A cet effet, selon le Président de la CENCO, Mgr Marcel Utembi, les deux parties au Dialogue, à savoir les signataires de l’Accord du 18 octobre à la Cité de l’Union Africaine et le Rassemblement des Forces politiques et sociales acquises au Changement avec leurs alliés du Front pour le Respect de la Constitution, ont déjà trouvé un compromis sur l’essentiel. L’essentiel, c’est la séquence électorale. Il n’est plus question de coupler la présidentielle aux législatives nationales et provinciales, comme décidé en octobre à la Cité de l’Union Africaine. Seules la présidentielle et les législatives nationales seront organisées en décembre 2017 et non plus en avril 2018. La Centrale électorale subira une restructuration dont l’étendue sera certainement définie dans les prochaines heures. La Majorité Présidentielle soutient l’idée d’une restructuration partielle de la CENI avec le maintien aux affaires de l’actuel Président Corneille Nangaa. L’Opposition réclamait son remplacement. On se dirigerait vers une restructuration partielle de manière à intégrer les représentants du Rassemblement et du Front. La bataille pour le contrôle de la CENI est devenue presque stratégique. D’où, la nécessité d’y placer des hommes et femmes intègres, au dessus de tout soupçon, pour éviter au pays, le moment venu, la résurgence des contestations post-électorales.

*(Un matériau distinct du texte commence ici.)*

-- ==== Sys2Proof/Syntax.lean ====
section
/-! DEFINITION. The commands and events the router takes: one constructor per row of spec/opcode_table.json, with its
operands. The names of ports, classes and messages that the operands need stand here too. -/

namespace Sys2Proof

/-- The seven link ports (R1). -/
inductive Port where
  | t | b1 | b2 | b3 | b4 | b5 | b6
  deriving DecidableEq, Repr

/-- The six bays (R1). -/
inductive Bay where
  | b1 | b2 | b3 | b4 | b5 | b6
  deriving DecidableEq, Repr

/-- Where a request comes from: a link port, or M, the host (R1). Also a position of a lane arbiter's cycle (R108). -/
inductive Origin where
  | link (p : Port)
  | m
  deriving DecidableEq, Repr

/-- The two classes of frames: STORE, FETCH and NOTICE are requests, ANSWER is an answer (R5). A frame's class is its start
symbol's; it names an ingress class, an egress lane and a kind of credit. -/
inductive FrameClass where
  | request
  | answer
  deriving DecidableEq, Repr

/-- A host message without its kind: the sequence, the parameter bytes as they stand in the body, and the check its envelope
carried (R195, R187). The kind is the row's. -/
structure HostMsg where
  seq : Byte
  params : List Byte
  check : Word16
  deriving DecidableEq, Repr

/-- What the serial memory answered to the loader's reads (R172): whether it acknowledged its device address at the first
read, whether every other part of every read was acknowledged, and the bytes brought, in order of offset from 0. -/
structure ImageRead where
  deviceAck : Bool
  allAck : Bool
  bytes : List Byte
  deriving DecidableEq, Repr

/-- A stall timer: that of one ingress class of one link port, or that of M's head (R111). -/
inductive StallTimer where
  | ingress (p : Port) (c : FrameClass)
  | m
  deriving DecidableEq, Repr

/-- The rows of spec/opcode_table.json. A host command's operand is its message as the management link takes it from the
receive queue (R186); the parameters stand in the message's bytes as R195 lays them out. -/
inductive Instr where
  /-- SET STATION (station), R26. -/
  | setStation (m : HostMsg)
  /-- SET BAY RANGE (bay, first, last), R27. -/
  | setBayRange (m : HostMsg)
  /-- SET WINDOW (bay, kind, base, limit), R28. -/
  | setWindow (m : HostMsg)
  /-- SET DIRECTED (base, limit, target, switch), R30. -/
  | setDirected (m : HostMsg)
  /-- SET PERMITS (bay, upstream, peer), R31. -/
  | setPermits (m : HostMsg)
  /-- SET SPOILED (port, drop), R32. -/
  | setSpoiled (m : HostMsg)
  /-- READ ROUTES (selector), R37. -/
  | readRoutes (m : HostMsg)
  /-- PROBE ROUTE (ingress, kind, address and length, or station), R38. -/
  | probeRoute (m : HostMsg)
  /-- READ INBOX (count), R63. -/
  | readInbox (m : HostMsg)
  /-- ISSUE STORE (address, payload, spoiled flag), R64. -/
  | issueStore (m : HostMsg)
  /-- SEND NOTICE (target, code, payload), R66. -/
  | sendNotice (m : HostMsg)
  /-- SET QUOTA (port, n), R71. -/
  | setQuota (m : HostMsg)
  /-- SET EXCHANGE TIMERS (timeout, quarantine), R72. -/
  | setExchangeTimers (m : HostMsg)
  /-- CANCEL EXCHANGE (tag), R89. -/
  | cancelExchange (m : HostMsg)
  /-- ISSUE FETCH (address, length), R93. -/
  | issueFetch (m : HostMsg)
  /-- LIST EXCHANGES (start), R98. -/
  | listExchanges (m : HostMsg)
  /-- SET STALL LIMIT (limit), R113. -/
  | setStallLimit (m : HostMsg)
  /-- READ LANES (port), R117. -/
  | readLanes (m : HostMsg)
  /-- SET LINK (port, enable, max), R121. -/
  | setLink (m : HostMsg)
  /-- HOLD BAY (bay), R133. -/
  | holdBay (m : HostMsg)
  /-- RELEASE BAY (bay), R134. -/
  | releaseBay (m : HostMsg)
  /-- RETRAIN (port), R135. -/
  | retrain (m : HostMsg)
  /-- READ LINK (port), R136. -/
  | readLink (m : HostMsg)
  /-- SET REPORTING (category, enable, masked names), R143. -/
  | setReporting (m : HostMsg)
  /-- READ CONDITIONS (selector), R145. -/
  | readConditions (m : HostMsg)
  /-- CLEAR CONDITIONS (selector, names or all), R146. -/
  | clearConditions (m : HostMsg)
  /-- READ CAPTURE (category), R149. -/
  | readCapture (m : HostMsg)
  /-- RELEASE CAPTURE (category), R150. -/
  | releaseCapture (m : HostMsg)
  /-- READ COUNTERS (selector, clear), R153. -/
  | readCounters (m : HostMsg)
  /-- SET STREAMS (n), R158. -/
  | setStreams (m : HostMsg)
  /-- ACK NOTIFY (stream), R162. `notifyFirst`: the NOTIFY it releases enters the outgoing queue before the response. -/
  | ackNotify (m : HostMsg) (notifyFirst : Bool)
  /-- MASK STREAM (stream), R163. -/
  | maskStream (m : HostMsg)
  /-- UNMASK STREAM (stream), R163. `notifyFirst` as for ACK NOTIFY. -/
  | unmaskStream (m : HostMsg) (notifyFirst : Bool)
  /-- RESET ROUTER, R170. -/
  | resetRouter (m : HostMsg)
  /-- READ LOAD REPORT, R179. -/
  | readLoadReport (m : HostMsg)
  /-- OPEN ROUTING, R180. -/
  | openRouting (m : HostMsg)
  /-- CLOSE ROUTING, R181. -/
  | closeRouting (m : HostMsg)
  /-- IDENTIFY, R192. -/
  | identify (m : HostMsg)
  /-- ECHO (bytes), R193. -/
  | echo (m : HostMsg)
  /-- A good message whose kind is no command kind is taken from the receive queue, R186. -/
  | badKindMessage (kind : Byte) (m : HostMsg)
  /-- The bytes of a framed message arrive on RXD, to its last byte, R183. -/
  | messageReceive (bytes : List Byte)
  /-- More than 5 ms pass between two bytes of a message being gathered, R184. -/
  | messageAbandoned
  /-- The response of the command in progress, which waited for a place, enters the outgoing queue, R188. -/
  | responseEntersQueue
  /-- The last byte of the message at the head of the outgoing queue is sent, R189. -/
  | messageSent
  /-- A stream's NOTIFY enters the outgoing queue, R160. -/
  | notify (stream : Fin 4)
  /-- FETCH DONE enters the outgoing queue, R97. -/
  | fetchDone
  /-- RESTARTED enters the outgoing queue and START ends, R176. -/
  | restarted
  /-- PORN rises, with these levels on the strap pins, R168, R182. -/
  | powerOnReset (rate1 rate0 : Bool)
  /-- PORN goes low, R168. -/
  | pornLow
  /-- A RESET symbol arrives, R132. -/
  | resetSymbol (p : Port)
  /-- The loader completes reading the load image, R172. -/
  | loadImageRead (r : ImageRead)
  /-- The loader replays the next record, R173. -/
  | loadRecord
  /-- A frame arrives whole: its start symbol's class and its bytes, up to the next control symbol, R100, R198. -/
  | frameArrival (p : Port) (c : FrameClass) (bytes : List Byte)
  /-- The arbiter of a lane of port `p` grants room, R109. -/
  | laneGrant (p : Port) (c : FrameClass)
  /-- A port begins to send a frame, R106, R107. -/
  | transmitFrame (p : Port)
  /-- A port sends an owed credit return, R102. -/
  | sendCreditReturn (p : Port) (c : FrameClass)
  /-- A credit return arrives from the partner, R105. -/
  | creditReturn (p : Port) (c : FrameClass)
  /-- A stall timer runs out, R112. -/
  | stallTimerRunsOut (timer : StallTimer)
  /-- The deadline of an entry runs out, R85. -/
  | deadlineRunsOut (tag : Fin 64)
  /-- The quarantine of an entry runs out, R86. -/
  | quarantineRunsOut (tag : Fin 64)
  /-- The quiet interval of a port ends, R123. -/
  | quietIntervalEnd (p : Port)
  /-- The partner signal appears at a port, R123. -/
  | partnerSignalPresent (p : Port)
  /-- A port in training sends its greeting again, R124. -/
  | greetingRepeat (p : Port)
  /-- A greeting arrives: the bytes between its symbol and the next control symbol, R125, R198. -/
  | greeting (p : Port) (bytes : List Byte)
  /-- An accept symbol arrives, R124. -/
  | accept (p : Port)
  /-- The time of a training attempt runs out, R126. -/
  | trainingTimeout (p : Port)
  /-- The partner signal is lost, R128. -/
  | partnerSignalLoss (p : Port)
  /-- The oldest damaged frame drops out of the damaged window, R129. -/
  | damagedWindowExpiry (p : Port)
  /-- The last byte of the frame being sent goes out, R107. -/
  | frameLastByteSent (p : Port)
  /-- The hunting receiver meets a start byte, R183. -/
  | startByteFound
  /-- The two length bytes after a start byte are out of range, R183. -/
  | bodyLengthOutOfRange (hi lo : Byte)
  deriving DecidableEq, Repr

end Sys2Proof
end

L’essentiel, c’est aussi le respect de la Constitution de la République. Pendant toute la durée de la transition politique, entre 12 et 14 mois, la Constitution ne sera pas amendée. Il n’y aura, donc, pas de référendum constitutionnel pour déverrouiller certaines dispositions de la Constitution du pays.

L’avenir du Chef de l’Etat

Le sort du Président Kabila à la fin de son second mandat constitutionnel, le 19 décembre 2016, a fait couler encre, salive et sang. Finalement, il va rester en fonction jusqu’à l’installation effective de son successeur élu. Les délégués aux négociations du Centre Interdiocésain en ont décidé ainsi. En revanche, le Président Kabila ne briguera pas un troisième mandat. Dans la nuit du 31 décembre 2016, à l’occasion du traditionnel discours de présentation de vœux, le Chef de l’Etat ne manquera pas de revenir sur la dernière évolution de la situation politique dans le pays. Ce sera sa première intervention publique après l’expiration de son mandat constitutionnel.

La gestion consensuelle

Au sujet de la gestion consensuelle du pays pendant la période transitoire, un Comité de suivi ou Conseil national de transition, sous la direction du Rassemblement, sera institué. Le Front pour le respect de la Constitution aura également un grand rôle à jouer. Par ailleurs, il a été convenu que la Primature reviendra à l’Opposition. Des portefeuilles ministériels ainsi que les postes de responsabilité au sein de l’appareil étatique, à l’exception des mandats électifs, seront équitablement répartis. Les Congolais doivent prendre leur mal en patience, l’Accord n’a pas encore été signé. Rendez-vous le 30 décembre 2016.

La Pros.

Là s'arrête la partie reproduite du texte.